- _ASSIGNED TASK_
In the records that follow, find the line with "5⟩ (bcdRivals twoBlocks)"; from there, retype every line exactly through the line with "theorem witness_Bc1Texels : wordAt", which also belongs to the answer.

····················

-- ==== Sys2Proof/Laws/Shader.lean ====
section
/-! SUPPORT. All that a meaning of the SBD can do: print complete lines and pass its tokens, or print a partial text and
end the loop; and that what it prints is ASCII (R149). -/

namespace Sys2Proof.Machine

-- One proof at a time: in the package as one text their threads run out of memory.
set_option Elab.async false

/-! ### Operand text is printable -/

theorem printable_symbol (ty : RegType) : Printable (symbol ty) := by
  cases ty with
  | unk code =>
    have h1 : Printable (ascii "unk(") := by decide
    have h2 : Printable (ascii ")") := by decide
    exact (h1.append (printable_dec _)).append h2
  | _ => decide

theorem printable_regname (ty : RegType) (num : BitVec 11) : Printable (regname ty num) :=
  (printable_symbol ty).append (.ite (printable_dec _) .nil)

theorem printable_letter (c : Component) : Printable (letter c) := by cases c <;> decide

theorem printable_swztext (ty : RegType) (z : Swizzle) : Printable (swztext ty z) := by
  have hdot : Printable (ascii ".") := by decide
  exact .ite .nil (.ite .nil (.ite (hdot.append (printable_letter _))
    ((((hdot.append (printable_letter _)).append (printable_letter _)).append (printable_letter _)).append
      (printable_letter _))))

theorem printable_masktext (m : WriteMask) : Printable (masktext m) := by
  obtain ⟨a, b, c, d⟩ := m
  cases a <;> cases b <;> cases c <;> cases d <;> decide

theorem printable_dstmods (m : DstMods) : Printable (dstmods m) := by
  obtain ⟨a, b, c⟩ := m
  cases a <;> cases b <;> cases c <;> decide

theorem printable_modPre (m : SrcMod) : Printable (modPre m) := by cases m <;> decide

theorem printable_modSuf (m : SrcMod) : Printable (modSuf m) := by cases m <;> decide

theorem printable_dstop (d : DstOp) : Printable (dstop d) :=
  (printable_regname _ _).append (printable_masktext _)

theorem printable_srcop (s : SrcOp) : Printable (srcop s) :=
  (((printable_modPre _).append (printable_regname _ _)).append (printable_modSuf _)).append (printable_swztext _ _)

theorem printable_usageName (u : Usage) : Printable (usageName u) := by cases u <;> decide

theorem printable_textypeName (ty : TexType) : Printable (textypeName ty) := by
  cases ty with
  | unknown code => exact (by decide : Printable (ascii "unknown"))
  | _ => decide

/-! ### Rendering -/

/-- The text a rendering adds. -/
def Rendered.text : Rendered → Bytes
  | .done _ lines _ => lines
  | .truncated _ part => part

theorem emit_done (ops : List Bytes) (lines : Bytes) (used : Nat) (s : State) :
    emit (.done ops lines used) s = s.printed ops lines used := rfl

theorem emit_truncated (ops : List Bytes) (part : Bytes) (s : State) :
    emit (.truncated ops part) s = s.cutOff ops part := rfl

/-- Sources that are all there: every operand printed, one token each. -/
theorem renderSources_done (tok : Word) (body : Bytes) (ops : List Bytes) (used : Nat) (srcs : List SrcOp) :
    renderSources tok body ops used (srcs.map some) =
      .done (ops ++ srcs.map srcop) (mkline (body ++ opsuffix (ops ++ srcs.map srcop)) tok) (used + srcs.length) := by
  induction srcs generalizing ops used with
  | nil => simp [renderSources]
  | cons s rest ih => simp [renderSources, ih, Nat.add_comm, Nat.add_left_comm]

/-- A source that is missing: what is there before it is printed. -/
theorem renderSources_truncated (tok : Word) (body : Bytes) (ops : List Bytes) (used : Nat) (srcs : List SrcOp)
    (rest : List (Option SrcOp)) :
    renderSources tok body ops used (srcs.map some ++ none :: rest) =
      .truncated (ops ++ srcs.map srcop) (body ++ opsuffix (ops ++ srcs.map srcop)) := by
  induction srcs generalizing ops used with
  | nil => simp [renderSources]
  | cons s more ih => simp [renderSources, ih]

theorem printable_renderSources {tok : Word} {body : Bytes} {ops : List Bytes} {used : Nat}
    {srcs : List (Option SrcOp)} (hb : Printable body) (ho : ∀ o ∈ ops, Printable o) :
    Printable (renderSources tok body ops used srcs).text := by
  induction srcs generalizing ops used with
  | nil => exact printable_mkline (hb.append (printable_opsuffix ho)) tok
  | cons s rest ih =>
    cases s with
    | none => exact hb.append (printable_opsuffix ho)
    | some s =>
      refine ih fun o h => ?_
      rcases List.mem_append.1 h with h | h
      · exact ho o h
      · simp only [List.mem_singleton] at h; subst h; exact printable_srcop s
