theorem witness_ShaderCompletion :
    finished.sbd.busy = true ∧ finished.mem.wf = true ∧ loopExit finished.sbdInt = some (.ok, 1) ∧
    (2 : Nat) = min finished.sbdInt.text.length finished.sbdLatch.dstCap.toNat ∧
    rangesLegal ⟨sbdInput finished.sbdLatch, sbdOutput finished.sbdLatch⟩ ⟨finished.sbdLatch.dstAddr.toNat, 2⟩
      (sbdRivals finished) (unseenInputs finished) := by
  unfold rangesLegal; decide +kernel

/-- A command of these tokens, started and left alone, its buffer of 256 bytes at 0x1000. -/
def started (toks : List Word) : State :=
  { sbdAt toks 0 256 with sbdInt := { SbdInternal.reset with n := toks.length } }

/-- A header and an END; the same with a token after it; and with two other tokens. -/
theorem witness_SbdStarted : SbdStarted (started [0xFFFF0200, 0xFFFF]) ∧ SbdStarted (started [0xFFFF0200, 0xFFFF, 1]) ∧
    SbdStarted (started [0xFFFF0200, 0xFFFF, 0x28, 7]) :=
  ⟨⟨rfl, rfl, rfl, by decide +kernel, by decide +kernel⟩, ⟨rfl, rfl, rfl, by decide +kernel, by decide +kernel⟩,
    ⟨rfl, rfl, rfl, by decide +kernel, by decide +kernel⟩⟩

theorem witness_ShaderCommand :
    let s := started [0xFFFF0200, 0xFFFF]
    ((sbDecode (inputTokens s)).1, (sbDecode (inputTokens s)).2.1.length, (sbDecode (inputTokens s)).2.2) = (.ok, 110, 2) ∧
    rangesLegal ⟨sbdInput s.sbdLatch, sbdOutput s.sbdLatch⟩ ⟨s.sbdLatch.dstAddr.toNat, 110⟩ (sbdRivals s)
      (unseenInputs s) := by
  unfold rangesLegal; decide +kernel

/-- Both commands end at the END: cursor 2 of three tokens, and two of the second's four agree. -/
theorem witness_TokensAfterEnd :
    let s := started [0xFFFF0200, 0xFFFF, 1]
    let s' := started [0xFFFF0200, 0xFFFF, 0x28, 7]
    shows (fun t => (t.sbd.err, t.sbd.cursor.toNat, t.sbdInt.text.length))
      (Sys2Proof.core.run (tokenCount s.sbdLatch.srcLen + 1) s) = some (.ok, 2, 110) ∧
    2 < tokenCount s.sbdLatch.srcLen ∧ 2 ≤ tokenCount s'.sbdLatch.srcLen ∧
    (∀ k, k < 2 → tokenAt s' k = tokenAt s k) ∧ (110 : Nat) = min 110 s'.sbdLatch.dstCap.toNat ∧
    rangesLegal ⟨sbdInput s'.sbdLatch, sbdOutput s'.sbdLatch⟩ ⟨s'.sbdLatch.dstAddr.toNat, 110⟩ (sbdRivals s')
      (unseenInputs s') := by
  unfold rangesLegal; decide +kernel

/-- A zero width, a zero height, an input one byte short. -/
theorem witness_SizeErrors : (bcdAt 0 0 4 []).bcdLatch.width = 0 ∧ (bcdAt 0 4 0 []).bcdLatch.height = 0 ∧
    (bcdAt 0 4 4 [1, 2, 3, 4, 5, 6, 7]).bcdLatch.srcLen.toNat < (4 + 3) / 4 * ((4 + 3) / 4) * 8 := by decide

/-- A 5×1 BC4 image: two blocks, cropped. -/
def twoBlocks : State := bcdAt 3 5 1 [9, 8, 7, 6, 5, 4, 3, 2, 1, 2, 3, 4, 5, 6, 7, 8]

theorem witness_BlockCommand :
    (Instr.decodeBc4, decodeBlock4, 8, 1) ∈ decodeRows ∧ twoBlocks.bcdLatch.width.toNat = 5 ∧
    twoBlocks.bcdLatch.height.toNat = 1 ∧ (5 + 3) / 4 * ((1 + 3) / 4) * 8 ≤ twoBlocks.bcdLatch.srcLen.toNat ∧
    twoBlocks.mem.wf = true ∧
    rangesLegal ⟨⟨twoBlocks.bcdLatch.srcAddr.toNat, 16⟩, ⟨twoBlocks.bcdLatch.dstAddr.toNat, 5⟩⟩
      ⟨twoBlocks.bcdLatch.dstAddr.toNat, 5⟩ (bcdRivals twoBlocks) (unseenInputs twoBlocks) :=
  ⟨by simp [decodeRows], by decide +kernel, by decide +kernel, by decide +kernel, by decide +kernel,
    by unfold rangesLegal; decide +kernel⟩

/-- The same image, its output elsewhere, in a machine that differs. -/
def twoBlocksMoved : State :=
  { twoBlocks with bcdLatch := { twoBlocks.bcdLatch with dstAddr := 0x2000 }, lastRead := 7, bcdInt := ⟨3, .reset⟩ }

theorem witness_BlockDeterminism :
    twoBlocksMoved.bcdLatch.width = twoBlocks.bcdLatch.width ∧ twoBlocksMoved.bcdLatch.height = twoBlocks.bcdLatch.height ∧
    twoBlocksMoved.bcdLatch.bc5Fix = twoBlocks.bcdLatch.bc5Fix ∧ 16 ≤ twoBlocks.bcdLatch.srcLen.toNat ∧
    16 ≤ twoBlocksMoved.bcdLatch.srcLen.toNat ∧ twoBlocks.mem.wf = true ∧ twoBlocksMoved.mem.wf = true ∧
    (∀ j, j < 16 → twoBlocks.mem.read j = twoBlocksMoved.mem.read j) ∧
    (∃ t, exec .decodeBc4 twoBlocks = .next t) ∧ (∃ t, exec .decodeBc4 twoBlocksMoved = .next t) :=
  ⟨by decide +kernel, by decide +kernel, by decide +kernel, by decide +kernel, by decide +kernel, by decide +kernel,
    by decide +kernel, by decide +kernel, exists_next (by decide +kernel), exists_next (by decide +kernel)⟩

/-- Blocks of both branches: color0 above color1, equal, below. -/
theorem witness_Bc1Texels : wordAt [1, 0, 0, 0] 2 < wordAt [1, 0, 0, 0] 0 ∧ ¬wordAt [1, 0, 1, 0] 2 < wordAt [1, 0, 1, 0] 0 ∧
    (15 : Nat) < 16 := by decide

theorem witness_RampOrder : (255 : Nat) ≤ 255 ∧ (7 : Nat) ≤ 255 - 248 ∧ ¬(7 : Nat) ≤ 255 - 249 ∧ (0 : Nat) ≤ 0 := by decide

theorem witness_StartCommand : (1 : Word).getLsbD 0 = true ∧ State.reset.bcd.busy = false ∧ State.reset.sbd.busy = false := by
  decide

····················

- _RESULT OF THIS EXERCISE_
      ⟨twoBlocks.bcdLatch.dstAddr.toNat, 5⟩ (bcdRivals twoBlocks) (unseenInputs twoBlocks) :=
  ⟨by simp [decodeRows], by decide +kernel, by decide +kernel, by decide +kernel, by decide +kernel,
    by unfold rangesLegal; decide +kernel⟩

/-- The same image, its output elsewhere, in a machine that differs. -/
def twoBlocksMoved : State :=
  { twoBlocks with bcdLatch := { twoBlocks.bcdLatch with dstAddr := 0x2000 }, lastRead := 7, bcdInt := ⟨3, .reset⟩ }

theorem witness_BlockDeterminism :
    twoBlocksMoved.bcdLatch.width = twoBlocks.bcdLatch.width ∧ twoBlocksMoved.bcdLatch.height = twoBlocks.bcdLatch.height ∧
    twoBlocksMoved.bcdLatch.bc5Fix = twoBlocks.bcdLatch.bc5Fix ∧ 16 ≤ twoBlocks.bcdLatch.srcLen.toNat ∧
    16 ≤ twoBlocksMoved.bcdLatch.srcLen.toNat ∧ twoBlocks.mem.wf = true ∧ twoBlocksMoved.mem.wf = true ∧
    (∀ j, j < 16 → twoBlocks.mem.read j = twoBlocksMoved.mem.read j) ∧
    (∃ t, exec .decodeBc4 twoBlocks = .next t) ∧ (∃ t, exec .decodeBc4 twoBlocksMoved = .next t) :=
  ⟨by decide +kernel, by decide +kernel, by decide +kernel, by decide +kernel, by decide +kernel, by decide +kernel,
    by decide +kernel, by decide +kernel, exists_next (by decide +kernel), exists_next (by decide +kernel)⟩

/-- Blocks of both branches: color0 above color1, equal, below. -/
theorem witness_Bc1Texels : wordAt [1, 0, 0, 0] 2 < wordAt [1, 0, 0, 0] 0 ∧ ¬wordAt [1, 0, 1, 0] 2 < wordAt [1, 0, 1, 0] 0 ∧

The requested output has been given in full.